* Instructions for the task:
The entries need to be copied exactly.

Segment Open

/-- COMMIT_ARM (R37, R38). -/
def execCommitArm (d : DieId) (page boundary : Nat) (s : State) : Host.Outcome State Fault Refusal :=
  onDie d s fun env x => if listedPage page then x.commitWrite page (boundary % 4) true false env.now else x.accErr 0x14

/-- COMMIT_CANCEL (R38). -/
def execCommitCancel (d : DieId) (page boundary : Nat) (arm : Bool) (s : State) : Host.Outcome State Fault Refusal :=
  onDie d s fun env x => if listedPage page then x.commitWrite page (boundary % 4) arm true env.now else x.accErr 0x14

/-- An armed commit reaches its idle or immediate boundary (R37); an LED commit waits for its LED period (R282), and an ACB
commit that powers a core up for that core (R90). -/
def Die.commitApply (x : Die) (p now : Nat) : Die :=
  let due := (x.armedFor p 2 && x.idle p) || x.armedFor p 3
  if due && p != 0x3B && (p != 0x23 || x.warmedUp now) then x.commitPage p x.frame.num now else x

/-- COMMIT_APPLY (R37). -/
def execCommitApply (d : DieId) (page : Nat) (s : State) : Host.Outcome State Fault Refusal :=
  onDie d s fun env x => x.commitApply page env.now

/-! ### Writes -/

/-- The write-only fields that hold a value: NVS_PWD_LO, NVS_PWD_HI and TRL_TIME_SET_LO. -/
def Fld.holds (f : Fld) : Bool := f = F.NVS_PWD_LO_PWD || f = F.NVS_PWD_HI_PWD || f = F.TRL_TIME_SET_LO_TIME

/-- The plain write of one field of a register (R4, R9, R38). -/
def Die.putField (x : Die) (tied : Option Hits) (val : Nat) (f : Fld) : Die :=
  let v := f.ofWord val
  match f.acc with
  | .ro => x
  | .rw => x.set f v
  | .rws => if x.commitPending f.page then x else x.stageVal f v
  | .w1c => x.set f (x.get f - (x.get f &&& clearable tied f v))
  | .w1s => x.set f (x.get f ||| v)
  | .wo => if f.holds then x.set f v else x

/-- What a register does with a write beyond taking its fields, by the file that holds its block. -/
def Die.writeEffect (x g : Die) (env : Env) (p off val : Nat) : Die :=
  if p = 0x05 || (0x38 ≤ p && p ≤ 0x3B) then x.writeControl g env p off val
  else if p ≤ 0x15 then x.writeSystem g env p off val
  else if (0x20 ≤ p && p ≤ 0x27) || (0x30 ≤ p && p ≤ 0x33) || 0x80 ≤ p then x.writeSensor g env p off val
  else x.writeVideo g env p off val

/-- A write to a register with these fields (R7, R8, R38). -/
def Die.writeFields (x : Die) (env : Env) (p off val : Nat) (fl : List Fld) : Die :=
  if fl.all (fun f => !f.writable) || fl.any (fun f => f.writable && !f.inRange (f.ofWord val)) then x.accErr p
  else
    let g := fl.foldl (fun y f => y.putField env.tied val f) x
    let held := x.commitPending p && fl.any (fun f => f.acc = .rws)
    x.writeEffect (if held then g.accErr p else g) env p off val

/-- A write to BRST (R36). -/
def Die.writeBrst (x : Die) (tied : Option Hits) (p val : Nat) : Die :=
  let y := x.putField tied val (F.BRST_TIMEOUT p)
  if (F.BRST_REQ p).ofWord val = 1 && !y.on (F.BRST_ACTIVE p) then y.resetAsked p else y

/-- A write to the MSI-X table (R355): clearing a vector's mask sends what is pending on it. -/
def Die.writeMsix (x : Die) (i val : Nat) : Die :=
  let v := i / 16
  if i % 16 < 12 then x.onDma (fun m => { m with table := m.table.put i (val % 2 ^ 32) })
  else if val % 2 = 1 then { x with msixMask := x.msixMask ||| BitVec.twoPow 8 v }
  else
    let y := { x with msixMask := x.msixMask &&& ~~~ BitVec.twoPow 8 v }
    if y.msixPend.getLsbD v && !y.dma.funcMask then ({ y with msixPend := y.msixPend &&& ~~~ BitVec.twoPow 8 v }).vecMessage v
    else y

Segment Closed

* Finished exercise:
/-- COMMIT_ARM (R37, R38). -/
def execCommitArm (d : DieId) (page boundary : Nat) (s : State) : Host.Outcome State Fault Refusal :=
  onDie d s fun env x => if listedPage page then x.commitWrite page (boundary % 4) true false env.now else x.accErr 0x14

/-- COMMIT_CANCEL (R38). -/
def execCommitCancel (d : DieId) (page boundary : Nat) (arm : Bool) (s : State) : Host.Outcome State Fault Refusal :=
  onDie d s fun env x => if listedPage page then x.commitWrite page (boundary % 4) arm true env.now else x.accErr 0x14

/-- An armed commit reaches its idle or immediate boundary (R37); an LED commit waits for its LED period (R282), and an ACB
commit that powers a core up for that core (R90). -/
def Die.commitApply (x : Die) (p now : Nat) : Die :=
  let due := (x.armedFor p 2 && x.idle p) || x.armedFor p 3
  if due && p != 0x3B && (p != 0x23 || x.warmedUp now) then x.commitPage p x.frame.num now else x

/-- COMMIT_APPLY (R37). -/
def execCommitApply (d : DieId) (page : Nat) (s : State) : Host.Outcome State Fault Refusal :=
  onDie d s fun env x => x.commitApply page env.now

/-! ### Writes -/

/-- The write-only fields that hold a value: NVS_PWD_LO, NVS_PWD_HI and TRL_TIME_SET_LO. -/
def Fld.holds (f : Fld) : Bool := f = F.NVS_PWD_LO_PWD || f = F.NVS_PWD_HI_PWD || f = F.TRL_TIME_SET_LO_TIME

/-- The plain write of one field of a register (R4, R9, R38). -/
def Die.putField (x : Die) (tied : Option Hits) (val : Nat) (f : Fld) : Die :=
  let v := f.ofWord val
  match f.acc with
  | .ro => x
  | .rw => x.set f v
  | .rws => if x.commitPending f.page then x else x.stageVal f v
  | .w1c => x.set f (x.get f - (x.get f &&& clearable tied f v))
  | .w1s => x.set f (x.get f ||| v)
  | .wo => if f.holds then x.set f v else x

/-- What a register does with a write beyond taking its fields, by the file that holds its block. -/
def Die.writeEffect (x g : Die) (env : Env) (p off val : Nat) : Die :=
  if p = 0x05 || (0x38 ≤ p && p ≤ 0x3B) then x.writeControl g env p off val
  else if p ≤ 0x15 then x.writeSystem g env p off val
  else if (0x20 ≤ p && p ≤ 0x27) || (0x30 ≤ p && p ≤ 0x33) || 0x80 ≤ p then x.writeSensor g env p off val
  else x.writeVideo g env p off val

/-- A write to a register with these fields (R7, R8, R38). -/
def Die.writeFields (x : Die) (env : Env) (p off val : Nat) (fl : List Fld) : Die :=
  if fl.all (fun f => !f.writable) || fl.any (fun f => f.writable && !f.inRange (f.ofWord val)) then x.accErr p
  else
    let g := fl.foldl (fun y f => y.putField env.tied val f) x
    let held := x.commitPending p && fl.any (fun f => f.acc = .rws)
    x.writeEffect (if held then g.accErr p else g) env p off val

/-- A write to BRST (R36). -/
def Die.writeBrst (x : Die) (tied : Option Hits) (p val : Nat) : Die :=
  let y := x.putField tied val (F.BRST_TIMEOUT p)
  if (F.BRST_REQ p).ofWord val = 1 && !y.on (F.BRST_ACTIVE p) then y.resetAsked p else y

/-- A write to the MSI-X table (R355): clearing a vector's mask sends what is pending on it. -/
def Die.writeMsix (x : Die) (i val : Nat) : Die :=
  let v := i / 16
  if i % 16 < 12 then x.onDma (fun m => { m with table := m.table.put i (val % 2 ^ 32) })
  else if val % 2 = 1 then { x with msixMask := x.msixMask ||| BitVec.twoPow 8 v }
  else
    let y := { x with msixMask := x.msixMask &&& ~~~ BitVec.twoPow 8 v }
    if y.msixPend.getLsbD v && !y.dma.funcMask then ({ y with msixPend := y.msixPend &&& ~~~ BitVec.twoPow 8 v }).vecMessage v
    else y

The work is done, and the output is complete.